Collected data entries

/-- The host has been told of a trap or halt of core `k` (R131, R132, R135, R323): an event stands in the event ring of its world, unless
that is full. -/
def TrapReported (d d' : Dev) (now : Now) (k cause : Nat) (info pc : Word) : Prop :=
  let w := (d.core k).world
  let x := d.world w
  x.tdisp ≠ .error → d'.hostMem = if x.evSize.toNat ≤ (x.evTail - x.evHead).toNat then d.hostMem else
    SMap.setRun d.hostMem (x.evBase.toNat + 128 * (x.evTail.toNat % x.evSize.toNat))
      (eventBytes 2 w (k / 1024) x.evSeq (BitVec.ofNat 64 now.ns)
        (([cause, info.toNat, pc.toNat, k / 1024, k / 4 % 256, k % 4] : List Nat).flatMap (bytesOfNat 8)))

end Sys2Proof.Machine
end

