/-- When the word at the pc decodes to an instruction and no asynchronous cause is to be taken first (R130), the step is that
instruction's effect, after which an event's turn comes and the model's step counter rises; a scheduled issue hands over no turn.
A core outside a handler that has a pending cause takes it in place of the instruction. -/
def Obligations.StepRunsTheDecodedInstruction : Prop :=
  ∀ (s : State) (w : Word) (i : Instr), s.dev.stopped = false → decode w = .ok i →
    (s.schedule = [] → s.phase = .issue → s.dev.takesAsync s.now s.actor = none → s.dev.fetch s.now s.actor = some w →
      step s = match exec i s with
        | .next t => .next { t with phase := .events, seq := t.seq + 1 }
        | .fault f => .fault f
        | .refused r => .refused r) ∧
    (∀ a rest, s.schedule = .issue a :: rest → s.actor.place < a.place → s.dev.takesAsync s.now a = none →
      s.dev.fetch s.now a = some w →
      step s = match exec i { s with schedule := rest, actor := a } with
        | .next t => .next { t with seq := t.seq + 1 }
        | .fault f => .fault f
        | .refused r => .refused r) ∧
    (∀ k c cs, s.schedule = [] → s.phase = .issue → s.actor = .core k → s.dev.coreIssues s.now k = true →
      (s.dev.core k).inHandler = false → (s.dev.core k).async = c :: cs →
      step s = match exec (.asyncTrapTaken k) s with
        | .next t => .next { t with phase := .events, seq := t.seq + 1 }
        | .fault f => .fault f
        | .refused r => .refused r)

/-- No instruction and no event moves the turn: the schedule, the phase, the agent and the step counter are the step's own. -/
def Obligations.MeaningsLeaveTheTurn : Prop :=
  ∀ (i : Instr) (s t : State), exec i s = .next t →
    t.schedule = s.schedule ∧ t.phase = s.phase ∧ t.actor = s.actor ∧ t.seq = s.seq

/-- A core's word that does not decode traps ILLEGAL with the word in TRAP_INFO; a fetch outside the code traps with 0. On an
engine sequencer either ends the program with fault code 0x01. Each counts as an issued instruction of its world (R329). -/
def Obligations.UndecodableWordsTrapIllegal : Prop :=
  ∀ (s : State), s.dev.stopped = false → s.schedule = [] → s.phase = .issue →
    (∀ k w e, s.actor = .core k → s.dev.takesAsync s.now (.core k) = none → s.dev.fetch s.now (.core k) = some w →
      decode w = .error e →
      step s = .next { s.trapped k 0x01 w with phase := .events, seq := s.seq + 1 }) ∧
    (∀ k, s.actor = .core k → s.dev.takesAsync s.now (.core k) = none → s.dev.coreIssues s.now k = true →
      (s.dev.core k).cur.inCode (s.dev.core k).pc = false →
      step s = .next { s.trapped k 0x01 0 with phase := .events, seq := s.seq + 1 }) ∧
    (∀ q e p w r, s.actor = .engine q e → s.dev.progIssues q e = some p → s.dev.fetch s.now (.engine q e) = some w →
      decode w = .error r →
      step s = .next { s with dev := (s.dev.issuedBy q e).progFault q e 0x01, phase := .events, seq := s.seq + 1 }) ∧
    (∀ q e p, s.actor = .engine q e → s.dev.progIssues q e = some p → (s.dev.core p.core).cur.inCode p.pc = false →
      step s = .next { s with dev := (s.dev.issuedBy q e).progFault q e 0x01, phase := .events, seq := s.seq + 1 })

/-! ## Reset, start-up and the invariant -/

/-- The package at reset is held before its start: no core, quad, team or world is set up, memory lists nothing, device time is
0 and the fabric clock is 1,100 MHz (DESIGN CHOICE where the spec gives no reset value, log 5). -/
def Obligations.ResetHoldsNothing : Prop :=
  State.reset.dev.up = false ∧ State.reset.dev.stopped = false ∧ State.reset.dev.mem = [] ∧ State.reset.dev.teams = [] ∧
  State.reset.now.time = 0 ∧ State.reset.now.mhz = 1100 ∧ State.reset.schedule = [] ∧
  (∀ k r, (State.reset.dev.core k).readG r = 0) ∧ (∀ k r i, (State.reset.dev.core k).lane r i = 0) ∧
  (∀ k, (State.reset.dev.core k).fpstat = 0 ∧ (State.reset.dev.core k).inHandler = false ∧ (State.reset.dev.core k).trapPc = 0)

def Obligations.ResetMeetsTheInvariant : Prop := State.reset.Inv

/-- The fabric clock stays one of 600, 700 … 1,100 MHz, whatever issues and whatever happens. -/
def Obligations.StepsKeepTheInvariant : Prop :=
  ∀ s t : State, s.Inv → step s = .next t → t.Inv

* _Problem to work on_
Output only an exact transcription of the lines above from the one with "A core outside" up to and including the one with "decode w = .ok i →".

* _Result for this task_
A core outside a handler that has a pending cause takes it in place of the instruction. -/
def Obligations.StepRunsTheDecodedInstruction : Prop :=
  ∀ (s : State) (w : Word) (i : Instr), s.dev.stopped = false → decode w = .ok i →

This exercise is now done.